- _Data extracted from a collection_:
..........

/-! ## The PLL search -/

/-- The scan answers the best index so far or an index that it scans (R192). -/
theorem scanFrom_lt (t : Nat) (es : List PllEntry) :
    ∀ i best err, best < i + es.length → scanFrom t i best err es < i + es.length := by
  induction es with
  | nil => exact fun i best err h => h
  | cons e es ih =>
    intro i best err h
    simp only [List.length_cons] at h ⊢
    unfold scanFrom
    split
    · have := ih (i + 1) i (pllError e t) (by omega)
      omega
    · have := ih (i + 1) best err (by omega)
      omega

/-- The search in a non-empty table answers an index of the table (R192). -/
theorem pllSearch_lt (t : Nat) {es : List PllEntry} (h : es ≠ []) : pllSearch t es < es.length := by
  cases es with
  | nil => exact absurd rfl h
  | cons e es =>
    have := scanFrom_lt t es 1 0 (pllError e t) (by omega)
    simp only [pllSearch, List.length_cons]
    omega

/-! ## Every command answers -/

/-- Every command runs a rule of its own on the latched arguments (R304). -/
theorem exec_eq_runCommand (i : Instr) (s : State) : ∃ rule, exec i s = runCommand i s rule := by
  unfold exec
  cases i <;> exact ⟨_, rfl⟩

/-- A command on an empty latch stops (log 10). -/
theorem runCommand_empty (h : s.latch = none) : runCommand i s rule = .fault .emptyLatch := by
  simp [runCommand, h]

/-- A command whose rule does not fault answers a next state (R304). -/
theorem runCommand_answers (hl : s.latch = some l) (h : NoFault (rule l.args)) :
    ∃ t, runCommand i s rule = .next t := by
  match hr : rule l.args with
  | .ok u => exact ⟨_, runCommand_ok hl hr⟩
  | .error (.raise e) => exact ⟨_, runCommand_raise hl hr⟩
  | .error (.fault f) => exact absurd hr (h f)

/-- Every command on a full latch answers a next state, under an admitted configuration with members of it bound. -/
theorem exec_answers (i : Instr) (ha : admitted s.cfg = true) (hs : s.gensOk) (hl : s.latch = some l) :
    ∃ t, exec i s = .next t := by
  cases i with
  | init p =>
    unfold exec execInit
    refine runCommand_answers hl ?_
    split
    · exact noFault_raise _
    · split
      · exact noFault_raise _
      · split
        · exact noFault_ite (noFault_ok _) (noFault_raise _)
        · exact noFault_ok _
  | wrlit p imm =>
    unfold exec execWrlit
    refine runCommand_answers hl (noFault_withTables ha hs fun t _ => ?_)
    split
    · exact noFault_raise _
    · exact noFault_ok _
  | wrval p imm =>
    unfold exec execWrval
    refine runCommand_answers hl ?_
    split
    · exact noFault_raise _
    · exact noFault_withTables ha hs fun t _ => noFault_ok _
  | progtim p sel =>
    unfold exec execProgtim
    exact runCommand_answers hl <| noFault_ite (noFault_raise _) <| noFault_withTables ha hs fun t _ =>
      noFault_ite (noFault_raise _) (noFault_ok _)
  | synpll p =>
    unfold exec execSynpll
    refine runCommand_answers hl (noFault_withTables ha hs fun t ht => ?_)
    split
    · exact noFault_raise _
    · rename_i c hc
      obtain ⟨hne, -⟩ := genOk_pll ht hc
      simp only [List.getElem?_eq_getElem (pllSearch_lt (targetHz l.args) hne)]
      exact noFault_ok _
  | tunefifo p =>
    unfold exec execTunefifo
    refine runCommand_answers hl (noFault_withTables ha hs fun t _ => ?_)
    split
    · exact noFault_raise _
    · exact noFault_ok _
  | compscale sel =>
    unfold exec execCompscale
    exact runCommand_answers hl <| noFault_withTables ha hs fun t _ => noFault_ite (noFault_raise _) (noFault_ok _)
  | setpath v =>
    unfold exec execSetpath
    exact runCommand_answers hl <| noFault_withTables ha hs fun t _ => noFault_ok _
  | progscale sel =>
    unfold exec execProgscale
    exact runCommand_answers hl <| noFault_withTables ha hs fun t _ =>
      noFault_ite (noFault_raise _) (noFault_ite (noFault_raise _) (noFault_ok _))

/-- Under the invariant the Engine's turn answers a next state (R304). -/
theorem engineTurn_answers (hs : s.Inv) : ∃ t, engineTurn s = .next t := by
  obtain ⟨ha, -, hg, -, hb⟩ := hs
  cases hp : s.phase with
  | idle => exact ⟨s, by simp [engineTurn, hp]⟩
  | busy =>
    obtain ⟨-, l, hl, -⟩ := hb hp
    simp only [engineTurn, hp, execute, hl]
    split
    · exact exec_answers _ ha hg hl
    · exact ⟨_, rfl⟩

/-- A stop of a step that the invariant excludes: the model's own lookups, and an unadmitted configuration. -/
def InternalStop (o : Host.Outcome State Fault Refusal) : Prop :=
  o = .fault .emptyLatch ∨ o = .fault .unadmittedTable ∨ o = .refused .cfgNotAdmitted

/-- Under the invariant no act is an internal stop. -/
theorem act_not_internalStop (hs : s.Inv) (i : Input) : ¬ InternalStop (act s i) := by
  cases i with
  | hostRead addr width => simp only [act, hostRead]; split <;> simp [InternalStop]
  | hostWrite addr width w => simp only [act, hostWrite]; split <;> simp [InternalStop]
  | engine =>
    obtain ⟨t, ht⟩ := engineTurn_answers hs
    simp [act, ht, InternalStop]
  | reset => simp only [act, resetAct]; split <;> simp [InternalStop]
  | extDevWrite b o v =>
    simp only [act, extDevWrite]
    split
    · simp [InternalStop]
    · split <;> simp [InternalStop]

/-- Settles O9: the Engine's turn answers, and no other act looks up the latch or a table. -/
theorem invariantExcludesInternalStops : Obligations.InvariantExcludesInternalStops := by
  intro s hs
  have h := act_not_internalStop (consume_inv hs) s.nextInput
  rw [← step_eq hs.1] at h
  simpa [InternalStop] using h

/-- Settles O13: every command first looks at the latch. -/
theorem emptyLatchStops : Obligations.EmptyLatchStops := by
  intro i s h
  obtain ⟨rule, hrule⟩ := exec_eq_runCommand i s
  rw [hrule, runCommand_empty h]

end Sys2Proof.Machine
end

section
/-! SUPPORT. The host window (10_state R33 to R44): its map, the fields of STATUS, and what each write stores; and the
statements about one Host access. -/

namespace Sys2Proof.Machine

variable {s : State} {rest : List Input}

..........

- _To do_: Copy exactly, please, the span of lines that begins at the line with "obtain ⟨t, ht⟩ := engineTurn_answers hs" and ends at the last line of the data, both included.

- _Exercise solution_:
    obtain ⟨t, ht⟩ := engineTurn_answers hs
    simp [act, ht, InternalStop]
  | reset => simp only [act, resetAct]; split <;> simp [InternalStop]
  | extDevWrite b o v =>
    simp only [act, extDevWrite]
    split
    · simp [InternalStop]
    · split <;> simp [InternalStop]

/-- Settles O9: the Engine's turn answers, and no other act looks up the latch or a table. -/
theorem invariantExcludesInternalStops : Obligations.InvariantExcludesInternalStops := by
  intro s hs
  have h := act_not_internalStop (consume_inv hs) s.nextInput
  rw [← step_eq hs.1] at h
  simpa [InternalStop] using h

/-- Settles O13: every command first looks at the latch. -/
theorem emptyLatchStops : Obligations.EmptyLatchStops := by
  intro i s h
  obtain ⟨rule, hrule⟩ := exec_eq_runCommand i s
  rw [hrule, runCommand_empty h]

end Sys2Proof.Machine
end

section
/-! SUPPORT. The host window (10_state R33 to R44): its map, the fields of STATUS, and what each write stores; and the
statements about one Host access. -/

namespace Sys2Proof.Machine

variable {s : State} {rest : List Input}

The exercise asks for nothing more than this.